It’s certain that the furore about Kechiche’s treatment of his actors will rumble on, but how should it affect our appreciation of the film? On the one hand the sex scenes are so intimate and intrusive that you do feel sympathy for the actors if he really did insist on dozens of dozens of takes. But it must be said that these wouldn’t be the first actresses to complain about a tyrannical male director once they see the edited results of a soul-baring shoot.
While Maria Schneider may the precedent that springs to mind with her accusations against Bernardo Bertolucci over Last Tango in Paris, it’s not always sex scenes that cause ongoing frictions – Björk never forgave Lars Von Trier after he put her through the emotional wringer in pursuit of Dancer in the Dark.

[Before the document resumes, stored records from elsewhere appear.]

-- ==== Sys2Proof/WellFormed.lean ====
section
/-! DEFINITION. What the machine accepts as a word, an image and a configuration.

An `Instr` is well-formed by its types: every register number is 4 bits and names one of the sixteen registers (R190, R283),
every immediate has its encoded width (R93), so no ill-formed `Instr` can be written down. What can be ill-formed is
a word (R94, R95), a ROM image (R151), the Scheduler's parameters (R121), a snap frequency (R122) and the size of a Sink that is
rendered into (R244): each has its check here. -/

namespace Sys2Proof

/-- One row of the opcode table: a word belongs to it when its bits under `mask` are `pattern` (R94). -/
structure OpcodeRow where
  mnemonic : String
  pattern : Word
  mask : Word
  deriving DecidableEq, Repr

/-- Rows 0 to 6 of R96, with spec/opcode_table.json's mnemonics. -/
def opcodeRowsFlow : List OpcodeRow :=
  [ ⟨"CLS", 0x00E0, 0xFFFF⟩, ⟨"RET", 0x00EE, 0xFFFF⟩, ⟨"JP_nnn", 0x1000, 0xF000⟩, ⟨"CALL_nnn", 0x2000, 0xF000⟩,
    ⟨"SE_Vx__kk", 0x3000, 0xF000⟩, ⟨"SNE_Vx__kk", 0x4000, 0xF000⟩, ⟨"SE_Vx__Vy", 0x5000, 0xF00F⟩ ]

/-- The register and ALU rows of R96, `6xkk` to `9xy0` (R97 for the low nibbles of `8xy-`). -/
def opcodeRowsAlu : List OpcodeRow :=
  [ ⟨"LD_Vx__kk", 0x6000, 0xF000⟩, ⟨"ADD_Vx__kk", 0x7000, 0xF000⟩, ⟨"LD_Vx__Vy", 0x8000, 0xF00F⟩,
    ⟨"OR_Vx__Vy", 0x8001, 0xF00F⟩, ⟨"AND_Vx__Vy", 0x8002, 0xF00F⟩, ⟨"XOR_Vx__Vy", 0x8003, 0xF00F⟩,
    ⟨"ADD_Vx__Vy", 0x8004, 0xF00F⟩, ⟨"SUB_Vx__Vy", 0x8005, 0xF00F⟩, ⟨"SHR_Vx__Vy", 0x8006, 0xF00F⟩,
    ⟨"SUBN_Vx__Vy", 0x8007, 0xF00F⟩, ⟨"SHL_Vx__Vy", 0x800E, 0xF00F⟩, ⟨"SNE_Vx__Vy", 0x9000, 0xF00F⟩ ]

/-- The rows `Annn` to `ExA1` of R96. -/
def opcodeRowsIndex : List OpcodeRow :=
  [ ⟨"LD_I__nnn", 0xA000, 0xF000⟩, ⟨"JP_V0__nnn", 0xB000, 0xF000⟩, ⟨"RND_Vx__kk", 0xC000, 0xF000⟩,
    ⟨"DRW_Vx__Vy__n", 0xD000, 0xF000⟩, ⟨"SKP_Vx", 0xE09E, 0xF0FF⟩, ⟨"SKNP_Vx", 0xE0A1, 0xF0FF⟩ ]

/-- The rows `Fx07` to `Fx65` of R96. -/
def opcodeRowsMisc : List OpcodeRow :=
  [ ⟨"LD_Vx__DT", 0xF007, 0xF0FF⟩, ⟨"LD_Vx__K", 0xF00A, 0xF0FF⟩, ⟨"LD_DT__Vx", 0xF015, 0xF0FF⟩,
    ⟨"LD_ST__Vx", 0xF018, 0xF0FF⟩, ⟨"ADD_I__Vx", 0xF01E, 0xF0FF⟩, ⟨"LD_F__Vx", 0xF029, 0xF0FF⟩,
    ⟨"LD_B__Vx", 0xF033, 0xF0FF⟩, ⟨"LD__I___Vx", 0xF055, 0xF0FF⟩, ⟨"LD_Vx___I", 0xF065, 0xF0FF⟩ ]

/-- The 34 rows of R96 in the spec's order. -/
def opcodeRows : List OpcodeRow := opcodeRowsFlow ++ opcodeRowsAlu ++ opcodeRowsIndex ++ opcodeRowsMisc

/-- `w` selects `row` (R94: `(w and mask) = match`). -/
def OpcodeRow.selects (row : OpcodeRow) (w : Word) : Bool := (w &&& row.mask) = row.pattern

/-- A word is an instruction word when some row selects it; every other word is illegal (R94, R99). -/
def wordWellFormed (w : Word) : Bool := opcodeRows.any fun row => row.selects w

/-- Every instruction is well-formed: its operand types admit exactly the values its encoding admits (R92, R93, R283). -/
def Instr.wellFormed (_ : Instr) : Bool := true

/-- A ROM image holds at most 3584 bytes (R150, R151; the spec's decision D32 makes a longer one refused). -/
def romWellFormed (rom : List Byte) : Bool := rom.length ≤ 3584

/-- The constraints on the Scheduler's parameters (R36, R121). -/
def schedulerParamsWellFormed (tickPerStep stepMultiplicity stepMaximum : Nat) : Bool :=
  1 ≤ tickPerStep && 1 ≤ stepMultiplicity && stepMultiplicity < stepMaximum

/-- A snap frequency is a positive number of hertz (R122, D27). -/
def snapFrequencyWellFormed (hz : Nat) : Bool := 1 ≤ hz

/-- The Sink must be at least 64 by 32 to be rendered into (R244, D29). -/
def renderSizeWellFormed (width height : Nat) : Bool := 64 ≤ width && 32 ≤ height

end Sys2Proof
end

In a way there’s a side of us that has some sympathy with the notion of suffering for great art, at least to a certain degree. Otherwise the transformative exploits of actors like Robert De Niro, Daniel Day Lewis and Christian Bale wouldn’t garner so many press inches. It would be impossible to look upon this film and imagine that it wasn’t an extremely arduous production for all involved; but shouldn’t some temporary hardships be sanctionable in the service of a film that will last forever?
When it’s this good, certainly. But what would be unacceptable is if the actors felt exploited or their trusts violated in any way during production and only time will tell if more details do indeed emerge.

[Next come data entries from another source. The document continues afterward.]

-- ==== Sys2Proof/Machine/Step.lean ====
section
/-! DEFINITION. The step relation: one slot of the `step` call in progress, or the opening of the driver's next `step(DELTA)` call
(spec 00_scope R8, 41_vm_step R154 to R164; log 1). -/

namespace Sys2Proof.Machine

/-- One step of the machine. With no call in progress, the driver calls `step(DELTA)` (R154, R155). With a call in progress, the
loop test comes first (R157), then one slot. -/
def step (s : State) : Host.Outcome State Fault Refusal :=
  match s.call with
  | none => .next s.beginCall
  | some c => if s.fault.isSome then .next (s.setCall none) else callSlot c s

/-- `s` with the opcode table's word `w` placed where the next step fetches it (log 2, log 24). -/
def State.withFetchWord (s : State) (nbits w : Nat) : State := s.placeWord (tableWord nbits w)

end Sys2Proof.Machine
end

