-- ==== Sys2Proof/Laws/Ops.lean ====
section
/-! SUPPORT. What each shared operation over registers, addresses, keys and timers can do, said once. -/

namespace Sys2Proof.Machine

/-- D23's constraint on FONT: glyph 0 has a set bit. -/
theorem font_glyph0 : ∃ a < 5, Config.font a ≠ 0 := by
  refine ⟨Config.glyph0Row, Config.glyph0Row.isLt, fun h => ?_⟩
  have := congrArg (fun b : Byte => b.getLsbD Config.glyph0Bit) h
  simp [Config.font] at this

/-! Address checks (R66 to R68). -/

theorem inRegion_iff (a : Nat) : inRegion a = true ↔ a < 80 ∨ (512 ≤ a ∧ a < 4096) := by simp [inRegion]

theorem fetchLegal_iff (a : Nat) : fetchLegal a = true ↔ a < 79 ∨ (512 ≤ a ∧ a < 4095) := by
  simp only [fetchLegal, Bool.and_eq_true, inRegion_iff]; omega

theorem inProgramRegion_iff (a : Nat) : inProgramRegion a = true ↔ 512 ≤ a ∧ a < 4096 := by simp [inProgramRegion]

theorem readLegal_iff (a n : Nat) : readLegal a n = true ↔ ∀ j < n, inRegion (a + j) = true := by
  induction n generalizing a with
  | zero => simp [readLegal]
  | succ n ih =>
    simp only [readLegal, Bool.and_eq_true, ih]
    constructor
    · rintro ⟨h0, h⟩ j hj
      cases j with
      | zero => exact h0
      | succ j => simpa [Nat.add_assoc, Nat.add_comm 1 j] using h j (by omega)
    · intro h
      refine ⟨by simpa using h 0 (by omega), fun j hj => ?_⟩
      simpa [Nat.add_assoc, Nat.add_comm 1 j] using h (j + 1) (by omega)

theorem writeLegal_iff (a n : Nat) : writeLegal a n = true ↔ n = 0 ∨ (512 ≤ a ∧ a + n ≤ 4096) := by
  induction n generalizing a with
  | zero => simp [writeLegal]
  | succ n ih => simp only [writeLegal, Bool.and_eq_true, inProgramRegion_iff, ih]; omega

/-! Registers (R21). -/

@[simp] theorem State.reg_setReg_same (s : State) (x : RegNum) (b : Byte) : (s.setReg x b).reg x = b := by
  simp [State.reg]

theorem State.reg_setReg (s : State) (x r : RegNum) (b : Byte) :
    (s.setReg x b).reg r = if r = x then b else s.reg r := by
  simp only [State.reg, State.setReg_v, Vector.getElem_set, BitVec.toNat_inj, eq_comm (a := x)]

/-- Everything a result with a flag writes: VF is the flag, whatever the destination (R191). -/
theorem State.reg_setRegFlag (s : State) (x r : RegNum) (b f : Byte) :
    (s.setRegFlag x b f).reg r = if r = 15 then f else if r = x then b else s.reg r := by
  simp only [State.setRegFlag, State.reg_setReg, BitVec.ofNat_eq_ofNat]

/-- A result with a flag changes the registers only. -/
theorem State.setRegFlag_frame (s : State) (x : RegNum) (b f : Byte) :
    s.setRegFlag x b f = { s with v := (s.setRegFlag x b f).v } := rfl

theorem flagByte_eq (c : Bool) : flagByte c = if c then 1 else 0 := rfl

/-- Everything a skip does (R175). -/
theorem State.skipIf_eq (s : State) (c : Bool) : s.skipIf c = s.setPc (if c then s.pc + 2#16 else s.pc) := by
  cases c <;> rfl

/-- The bytes of a register range are its registers in order (R215). -/
theorem State.length_regRange (s : State) (x : RegNum) : (s.regRange x).length = rangeCount x := by
  have := x.isLt
  simp [State.regRange, rangeCount]; omega

theorem State.getElem_regRange (s : State) (x : RegNum) (j : Nat) (h : j < (s.regRange x).length) :
    (s.regRange x)[j] = s.reg (BitVec.ofNat 4 j) := by
  have hx := x.isLt
  rw [State.length_regRange, rangeCount] at h
  have e : j % 16 = j := by omega
  simp [State.regRange, State.reg, e]

/-- Loading a range changes the registers only. -/
theorem State.loadRange_frame (s : State) (a n : Nat) : s.loadRange a n = { s with v := (s.loadRange a n).v } := by
  induction n with
  | zero => rfl
  | succ n ih =>
    simp only [State.loadRange]
    generalize s.loadRange a n = t at ih
    rw [ih]; rfl

/-- Everything a range load does to the registers (R216). -/
theorem State.reg_loadRange (s : State) (a n : Nat) (r : RegNum) (hn : n ≤ 16) :
    (s.loadRange a n).reg r = if r.toNat < n then s.mem.readByte (a + r.toNat) else s.reg r := by
  induction n with
  | zero => simp [State.loadRange]
  | succ n ih =>
    have hr := r.isLt
    simp only [State.loadRange, State.reg_setReg, ih (by omega)]
    by_cases e : r.toNat = n
    · have : r = BitVec.ofNat 4 n := by apply BitVec.eq_of_toNat_eq; simp [e]; omega
      rw [if_pos this, if_pos (by omega), e]
    · have : r ≠ BitVec.ofNat 4 n := by
        intro h; apply e; rw [h]; simp; omega
      rw [if_neg this]
      by_cases h : r.toNat < n
      · rw [if_pos h, if_pos (by omega)]
      · rw [if_neg h, if_neg (by omega)]

/-! Exact rationals (R156). -/

theorem exactSum_eq (p q : Rat) : exactSum p q = p + q := by
  unfold exactSum
  rw [Rat.mkRat_eq_div]
  have hp : (p.den : Rat) ≠ 0 := by exact_mod_cast p.den_nz
  have hq : (q.den : Rat) ≠ 0 := by exact_mod_cast q.den_nz
  have ep : p = p.num / p.den := (Rat.num_div_den p).symm
  have eq : q = q.num / q.den := (Rat.num_div_den q).symm
  push_cast
  conv_rhs => rw [ep, eq]
  field_simp

theorem wholePart_eq (q : Rat) : wholePart q = ⌊q⌋₊ := by
  have : wholePart q = ⌊q⌋.toNat := by
    simp only [wholePart, ← Rat.floor_intCast_div_natCast, Rat.num_div_den]
  rw [this, Int.floor_toNat]

theorem fracPart_eq (q : Rat) : fracPart q = q - ⌊q⌋₊ := by
  rw [fracPart, exactSum_eq, wholePart_eq]; push_cast; ring

theorem fracPart_nonneg (q : Rat) (h : 0 ≤ q) : 0 ≤ fracPart q := by
  rw [fracPart_eq]; have := Nat.floor_le h; linarith

theorem fracPart_lt_one (q : Rat) : fracPart q < 1 := by
  rw [fracPart_eq]; have := Nat.lt_floor_add_one q; linarith

/-! Timers (R158). -/

theorem dropTimer_toNat (t : Byte) (d : Nat) : (dropTimer t d).toNat = t.toNat - min t.toNat d := by
  have := t.isLt
  simp only [dropTimer, BitVec.toNat_ofNat]
  omega

/-- Everything a timer tick does (R158). -/
theorem State.timerTick_eq (s : State) (q : Rat) :
    s.timerTick q = { s with
      timerAcc := s.timerAcc + q - ⌊s.timerAcc + q⌋₊
      dt := dropTimer s.dt ⌊s.timerAcc + q⌋₊
      st := dropTimer s.st ⌊s.timerAcc + q⌋₊ } := by
  simp only [State.timerTick, State.ticksDue, exactSum_eq, wholePart_eq, fracPart_eq]

/-! Keys (R264). -/

/-- Every key stands in the scan. -/
theorem mem_keysAscending (k : BitVec 4) : k ∈ keysAscending := by revert k; decide

theorem State.releasedKey_eq_none (s : State) : s.releasedKey = none ↔ ∀ k, s.released k = false := by
  simp [State.releasedKey, List.find?_eq_none, mem_keysAscending]

theorem State.released_of_releasedKey (s : State) (k : BitVec 4) (h : s.releasedKey = some k) : s.released k = true :=
  List.find?_some h

/-- The key found is the lowest with a release edge (R264). -/
theorem State.releasedKey_lowest (s : State) (k : BitVec 4) (h : s.releasedKey = some k) (j : BitVec 4) (hj : j < k) :
    s.released j = false := by
  have hs : ∀ (l : List (BitVec 4)), l.Pairwise (· < ·) → l.find? s.released = some k →
      ∀ a ∈ l, a < k → s.released a = false := by
    intro l hl
    induction l with
    | nil => intro h; simp at h
    | cons c l ih =>
      intro h a ha hk
      simp only [List.find?_cons] at h
      cases e : s.released c with
      | true =>
        rw [e] at h
        obtain rfl : c = k := by simpa using h
        rcases List.mem_cons.1 ha with rfl | ha
        · exact absurd hk (by simp)
        · have := (List.pairwise_cons.1 hl).1 a ha
          exact absurd hk (by simp only [BitVec.lt_def] at this ⊢; omega)
      | false =>
        rw [e] at h
        rcases List.mem_cons.1 ha with rfl | ha
        · exact e
        · exact ih (List.pairwise_cons.1 hl).2 h a ha hk
  exact hs keysAscending (by decide) h j (mem_keysAscending j) hj

/-! The `step` call (R154 to R157). -/

/-- Everything the end of a slot does to the call. -/
theorem State.countSlot_frame (s : State) (c : StepCall) : s.countSlot c = { s with call := (s.countSlot c).call } := by
  unfold State.countSlot; split <;> rfl

theorem State.countSlot_call (s : State) (c : StepCall) :
    (s.countSlot c).call =
      if s.fault.isSome || c.slotsLeft ≤ 1 then none else some { c with slotsLeft := c.slotsLeft - 1 } := by
  unfold State.countSlot; split <;> rfl

/-- Everything steps 1 to 3 of `step` change: the accumulator and the call. -/
theorem State.beginCallWith_frame (s : State) (p q r d : Rat) :
    s.beginCallWith p q r d =
      { s with instrAcc := (s.beginCallWith p q r d).instrAcc, call := (s.beginCallWith p q r d).call } := by
  unfold State.beginCallWith; simp only; split <;> rfl

theorem State.beginCallWith_instrAcc (s : State) (p q r d : Rat) :
    (s.beginCallWith p q r d).instrAcc = fracPart (s.instrAcc + p * d * q) := by
  unfold State.beginCallWith; simp only; split <;> rfl

theorem State.beginCallWith_call (s : State) (p q r d : Rat) :
    (s.beginCallWith p q r d).call =
      if s.slotCount p q d = 0 || s.fault.isSome then s.call
      else some { slotsLeft := s.slotCount p q d, tdpi := tdpiOf r d (s.slotCount p q d) } := by
  unfold State.beginCallWith; simp only; split <;> rfl

theorem State.slotCount_eq (s : State) (p q d : Rat) : s.slotCount p q d = ⌊s.instrAcc + p * d * q⌋₊ := by
  simp [State.slotCount, State.budget, wholePart_eq]

end Sys2Proof.Machine
end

Anyone who’s seen Kechiche’s last-but-one film, Couscous, will be aware of the director’s distinctive cinematic vision and that this film’s approach to sex is consistent with it. He envisions his films as highly charged sensual experiences in which he tries to invoke the pleasures of food and the transporting rapture of dancing, music and sex. Food is obviously one of Kechiche’s main concerns and he uses it symbolically in ways that are both clichéd (oysters) and more interesting (a series of spaghetti bolognese meals stand to signify Adèle’s growing refinement and sense of maturity).
What’s new about Blue is that Kechiche has expended just as much effort in delivering realistic dialogue scenes as he has with concocting his signature dish of earthly delights. The schoolyard scenes are just as convincing as anything in, say, Laurent Cantet’s The Class and the argument scenes are just as realistically compelling as anything by the Dardennes brothers. But unlike those directors Kechiche has attempted to achieve a sense of realism in all aspects of the human experience, leaving no stone unturned. He may have left himself open to criticism as a result, but his film is an unforgettably raw and real experience.
Blue is the Warmest Colour is released in the UK on November 22, 2013.